=== Section Start ===

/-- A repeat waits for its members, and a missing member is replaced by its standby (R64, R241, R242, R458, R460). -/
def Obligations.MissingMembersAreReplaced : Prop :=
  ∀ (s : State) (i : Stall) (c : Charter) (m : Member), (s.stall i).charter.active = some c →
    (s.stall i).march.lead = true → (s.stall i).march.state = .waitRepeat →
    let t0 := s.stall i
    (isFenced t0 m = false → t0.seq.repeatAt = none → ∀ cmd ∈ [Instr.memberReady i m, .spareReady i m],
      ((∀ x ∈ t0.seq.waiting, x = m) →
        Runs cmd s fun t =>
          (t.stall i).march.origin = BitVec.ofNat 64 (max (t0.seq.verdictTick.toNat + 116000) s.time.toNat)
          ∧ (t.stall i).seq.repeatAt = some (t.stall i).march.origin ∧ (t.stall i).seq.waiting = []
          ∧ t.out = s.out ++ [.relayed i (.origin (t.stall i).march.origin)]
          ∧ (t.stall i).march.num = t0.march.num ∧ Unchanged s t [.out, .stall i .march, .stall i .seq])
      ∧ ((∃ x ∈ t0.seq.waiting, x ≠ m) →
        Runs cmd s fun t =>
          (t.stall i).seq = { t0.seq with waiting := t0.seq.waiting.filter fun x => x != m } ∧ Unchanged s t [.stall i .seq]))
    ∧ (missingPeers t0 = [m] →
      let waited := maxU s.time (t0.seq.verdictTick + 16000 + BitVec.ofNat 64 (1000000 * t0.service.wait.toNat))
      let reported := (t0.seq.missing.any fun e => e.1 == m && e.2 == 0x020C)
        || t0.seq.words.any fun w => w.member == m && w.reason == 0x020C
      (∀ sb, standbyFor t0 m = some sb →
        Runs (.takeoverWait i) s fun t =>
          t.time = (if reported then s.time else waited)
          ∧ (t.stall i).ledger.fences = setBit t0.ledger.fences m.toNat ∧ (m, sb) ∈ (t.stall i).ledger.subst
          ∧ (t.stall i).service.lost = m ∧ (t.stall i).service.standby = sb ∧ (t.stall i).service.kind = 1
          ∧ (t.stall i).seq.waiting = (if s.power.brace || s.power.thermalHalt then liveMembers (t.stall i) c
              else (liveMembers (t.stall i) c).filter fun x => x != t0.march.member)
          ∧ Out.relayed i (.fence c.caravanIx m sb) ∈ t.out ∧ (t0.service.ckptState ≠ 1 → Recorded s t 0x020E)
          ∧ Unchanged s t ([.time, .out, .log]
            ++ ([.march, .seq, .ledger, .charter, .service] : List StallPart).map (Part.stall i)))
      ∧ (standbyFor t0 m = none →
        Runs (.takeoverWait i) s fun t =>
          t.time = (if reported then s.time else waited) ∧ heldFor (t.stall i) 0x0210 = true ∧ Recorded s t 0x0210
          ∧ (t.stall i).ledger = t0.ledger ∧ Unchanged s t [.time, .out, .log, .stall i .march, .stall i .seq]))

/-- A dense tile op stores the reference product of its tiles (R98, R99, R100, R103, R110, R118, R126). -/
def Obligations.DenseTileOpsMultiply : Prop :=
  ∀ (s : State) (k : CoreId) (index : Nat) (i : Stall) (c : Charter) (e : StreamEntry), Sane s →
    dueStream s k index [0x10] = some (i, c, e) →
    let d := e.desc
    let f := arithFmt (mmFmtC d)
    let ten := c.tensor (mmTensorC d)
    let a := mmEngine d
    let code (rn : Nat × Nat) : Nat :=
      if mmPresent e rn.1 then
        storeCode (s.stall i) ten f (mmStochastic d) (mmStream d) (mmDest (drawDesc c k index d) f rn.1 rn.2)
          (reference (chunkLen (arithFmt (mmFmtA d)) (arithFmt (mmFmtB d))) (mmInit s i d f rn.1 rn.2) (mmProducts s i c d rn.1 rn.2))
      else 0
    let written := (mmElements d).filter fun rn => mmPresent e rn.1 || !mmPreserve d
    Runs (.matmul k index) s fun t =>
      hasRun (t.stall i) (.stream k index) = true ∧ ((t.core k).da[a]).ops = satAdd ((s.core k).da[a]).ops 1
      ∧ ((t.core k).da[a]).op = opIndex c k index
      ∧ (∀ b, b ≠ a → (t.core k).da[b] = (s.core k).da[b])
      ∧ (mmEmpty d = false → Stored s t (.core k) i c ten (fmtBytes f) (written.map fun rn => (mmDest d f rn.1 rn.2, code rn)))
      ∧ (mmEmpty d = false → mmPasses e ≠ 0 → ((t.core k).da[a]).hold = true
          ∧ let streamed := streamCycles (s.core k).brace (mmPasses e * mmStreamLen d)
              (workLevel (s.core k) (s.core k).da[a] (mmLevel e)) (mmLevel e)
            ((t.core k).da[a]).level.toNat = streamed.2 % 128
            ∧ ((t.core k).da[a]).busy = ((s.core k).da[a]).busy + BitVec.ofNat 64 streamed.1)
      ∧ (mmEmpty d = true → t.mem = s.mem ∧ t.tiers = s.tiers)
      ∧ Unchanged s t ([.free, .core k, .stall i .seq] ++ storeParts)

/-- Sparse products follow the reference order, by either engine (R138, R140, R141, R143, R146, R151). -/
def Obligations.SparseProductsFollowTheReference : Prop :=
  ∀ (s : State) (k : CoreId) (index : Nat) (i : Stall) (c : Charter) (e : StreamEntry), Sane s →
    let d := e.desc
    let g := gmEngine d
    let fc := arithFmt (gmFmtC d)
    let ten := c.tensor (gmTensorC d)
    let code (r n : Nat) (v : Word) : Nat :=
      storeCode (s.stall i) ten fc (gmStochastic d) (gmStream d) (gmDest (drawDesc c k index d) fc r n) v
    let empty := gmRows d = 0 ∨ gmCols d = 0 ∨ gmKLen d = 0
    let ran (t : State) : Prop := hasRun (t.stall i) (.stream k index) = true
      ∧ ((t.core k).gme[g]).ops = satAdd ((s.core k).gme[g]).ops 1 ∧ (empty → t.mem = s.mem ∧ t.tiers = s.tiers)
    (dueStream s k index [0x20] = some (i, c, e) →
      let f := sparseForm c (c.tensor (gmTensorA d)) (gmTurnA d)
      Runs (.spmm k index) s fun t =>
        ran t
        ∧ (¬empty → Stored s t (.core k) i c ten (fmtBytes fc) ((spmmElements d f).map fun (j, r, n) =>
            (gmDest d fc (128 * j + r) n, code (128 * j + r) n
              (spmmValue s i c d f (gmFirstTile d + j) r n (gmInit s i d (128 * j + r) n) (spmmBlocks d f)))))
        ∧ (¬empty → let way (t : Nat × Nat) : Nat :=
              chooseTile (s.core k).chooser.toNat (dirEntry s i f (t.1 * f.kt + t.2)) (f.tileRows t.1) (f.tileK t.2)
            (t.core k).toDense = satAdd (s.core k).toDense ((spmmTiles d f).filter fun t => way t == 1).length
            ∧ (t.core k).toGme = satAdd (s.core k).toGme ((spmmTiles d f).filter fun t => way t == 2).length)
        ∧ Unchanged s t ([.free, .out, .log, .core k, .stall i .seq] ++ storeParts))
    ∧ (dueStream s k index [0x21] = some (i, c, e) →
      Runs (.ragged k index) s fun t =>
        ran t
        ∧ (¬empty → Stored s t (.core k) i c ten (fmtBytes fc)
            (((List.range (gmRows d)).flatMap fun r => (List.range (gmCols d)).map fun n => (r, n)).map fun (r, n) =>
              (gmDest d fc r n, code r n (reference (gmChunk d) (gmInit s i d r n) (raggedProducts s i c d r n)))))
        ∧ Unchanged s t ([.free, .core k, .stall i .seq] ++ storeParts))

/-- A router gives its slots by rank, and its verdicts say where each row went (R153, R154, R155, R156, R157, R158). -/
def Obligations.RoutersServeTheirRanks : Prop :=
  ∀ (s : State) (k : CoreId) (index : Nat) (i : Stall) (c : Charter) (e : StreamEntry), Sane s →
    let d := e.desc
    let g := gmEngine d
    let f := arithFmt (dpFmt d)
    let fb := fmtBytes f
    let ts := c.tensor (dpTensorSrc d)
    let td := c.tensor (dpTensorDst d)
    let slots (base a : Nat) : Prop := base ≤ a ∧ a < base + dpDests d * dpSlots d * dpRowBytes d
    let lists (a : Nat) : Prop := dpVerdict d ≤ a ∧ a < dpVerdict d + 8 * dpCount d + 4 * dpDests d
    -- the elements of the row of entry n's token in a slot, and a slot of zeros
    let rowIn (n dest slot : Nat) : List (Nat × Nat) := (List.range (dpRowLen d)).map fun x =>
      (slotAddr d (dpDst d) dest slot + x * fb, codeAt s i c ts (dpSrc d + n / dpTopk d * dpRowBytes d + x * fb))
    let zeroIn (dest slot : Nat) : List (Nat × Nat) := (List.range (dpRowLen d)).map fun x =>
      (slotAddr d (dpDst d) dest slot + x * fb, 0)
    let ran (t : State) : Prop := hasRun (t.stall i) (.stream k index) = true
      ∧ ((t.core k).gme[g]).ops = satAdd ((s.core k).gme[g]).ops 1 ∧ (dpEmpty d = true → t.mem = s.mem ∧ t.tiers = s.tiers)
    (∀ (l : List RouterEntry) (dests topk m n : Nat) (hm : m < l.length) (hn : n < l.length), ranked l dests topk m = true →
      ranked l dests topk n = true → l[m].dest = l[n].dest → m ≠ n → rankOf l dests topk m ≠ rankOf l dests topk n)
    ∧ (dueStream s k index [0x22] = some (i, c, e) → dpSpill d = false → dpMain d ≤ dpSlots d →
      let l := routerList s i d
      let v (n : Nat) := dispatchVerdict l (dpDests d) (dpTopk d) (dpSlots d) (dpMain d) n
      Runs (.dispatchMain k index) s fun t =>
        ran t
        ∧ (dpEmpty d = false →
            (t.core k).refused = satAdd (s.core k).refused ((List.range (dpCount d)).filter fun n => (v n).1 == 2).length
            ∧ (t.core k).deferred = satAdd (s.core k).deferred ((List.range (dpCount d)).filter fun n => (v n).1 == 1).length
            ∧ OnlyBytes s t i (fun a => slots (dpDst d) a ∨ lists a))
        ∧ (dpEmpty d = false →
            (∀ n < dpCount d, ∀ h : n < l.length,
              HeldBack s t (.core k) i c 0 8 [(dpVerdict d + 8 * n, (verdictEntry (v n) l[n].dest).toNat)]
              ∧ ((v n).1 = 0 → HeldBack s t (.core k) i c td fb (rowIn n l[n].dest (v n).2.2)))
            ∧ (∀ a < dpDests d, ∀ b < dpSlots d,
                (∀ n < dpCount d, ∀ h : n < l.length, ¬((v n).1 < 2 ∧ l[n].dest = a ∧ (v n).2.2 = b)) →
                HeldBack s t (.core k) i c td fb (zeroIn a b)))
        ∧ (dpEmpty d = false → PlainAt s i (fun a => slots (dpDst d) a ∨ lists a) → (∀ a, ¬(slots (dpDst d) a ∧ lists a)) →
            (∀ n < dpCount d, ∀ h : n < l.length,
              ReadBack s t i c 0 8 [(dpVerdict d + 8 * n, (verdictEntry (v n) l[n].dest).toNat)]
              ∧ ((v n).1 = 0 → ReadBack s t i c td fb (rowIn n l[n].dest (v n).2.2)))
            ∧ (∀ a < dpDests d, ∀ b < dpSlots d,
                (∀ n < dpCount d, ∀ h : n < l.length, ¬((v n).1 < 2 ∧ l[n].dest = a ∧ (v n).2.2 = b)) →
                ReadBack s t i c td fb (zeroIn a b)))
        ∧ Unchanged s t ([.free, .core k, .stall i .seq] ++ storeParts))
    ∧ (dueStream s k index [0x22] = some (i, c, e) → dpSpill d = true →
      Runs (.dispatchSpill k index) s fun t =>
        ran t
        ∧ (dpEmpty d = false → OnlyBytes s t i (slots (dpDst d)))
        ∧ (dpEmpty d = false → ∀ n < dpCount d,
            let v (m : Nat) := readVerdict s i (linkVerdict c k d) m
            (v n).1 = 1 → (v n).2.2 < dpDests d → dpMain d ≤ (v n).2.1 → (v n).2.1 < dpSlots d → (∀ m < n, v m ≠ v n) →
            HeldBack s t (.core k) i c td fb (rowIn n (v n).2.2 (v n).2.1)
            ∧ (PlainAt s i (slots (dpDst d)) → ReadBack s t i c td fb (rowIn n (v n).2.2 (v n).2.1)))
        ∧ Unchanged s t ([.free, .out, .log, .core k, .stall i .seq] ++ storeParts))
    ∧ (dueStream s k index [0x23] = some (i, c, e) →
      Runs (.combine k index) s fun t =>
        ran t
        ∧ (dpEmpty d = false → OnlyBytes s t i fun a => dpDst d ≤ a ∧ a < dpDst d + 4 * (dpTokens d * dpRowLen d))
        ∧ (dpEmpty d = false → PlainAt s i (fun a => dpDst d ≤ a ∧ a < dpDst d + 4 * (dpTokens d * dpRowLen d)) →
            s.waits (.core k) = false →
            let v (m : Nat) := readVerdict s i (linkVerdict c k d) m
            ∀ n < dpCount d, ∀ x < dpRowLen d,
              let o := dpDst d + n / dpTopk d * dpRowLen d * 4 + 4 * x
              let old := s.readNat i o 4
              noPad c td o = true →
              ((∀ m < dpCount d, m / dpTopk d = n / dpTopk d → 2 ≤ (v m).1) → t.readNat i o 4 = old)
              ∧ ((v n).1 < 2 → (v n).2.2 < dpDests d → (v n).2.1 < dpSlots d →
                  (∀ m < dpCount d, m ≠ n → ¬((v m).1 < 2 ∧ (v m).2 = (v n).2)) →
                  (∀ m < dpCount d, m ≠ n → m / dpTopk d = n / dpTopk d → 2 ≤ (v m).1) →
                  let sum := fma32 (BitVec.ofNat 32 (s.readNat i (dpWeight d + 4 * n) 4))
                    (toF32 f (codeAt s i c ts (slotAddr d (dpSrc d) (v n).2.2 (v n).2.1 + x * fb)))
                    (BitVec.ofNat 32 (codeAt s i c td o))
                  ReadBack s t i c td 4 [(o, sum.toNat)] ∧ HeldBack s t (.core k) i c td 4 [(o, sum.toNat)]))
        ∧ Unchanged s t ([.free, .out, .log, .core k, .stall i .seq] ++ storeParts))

=== Section End ===

▶ **AIM OF THE EXERCISE**
All lines of the data above that include the word "reported" must be shown.

▶ **EXERCISE ANSWER**
      let reported := (t0.seq.missing.any fun e => e.1 == m && e.2 == 0x020C)
          t.time = (if reported then s.time else waited)
          t.time = (if reported then s.time else waited) ∧ heldFor (t.stall i) 0x0210 = true ∧ Recorded s t 0x0210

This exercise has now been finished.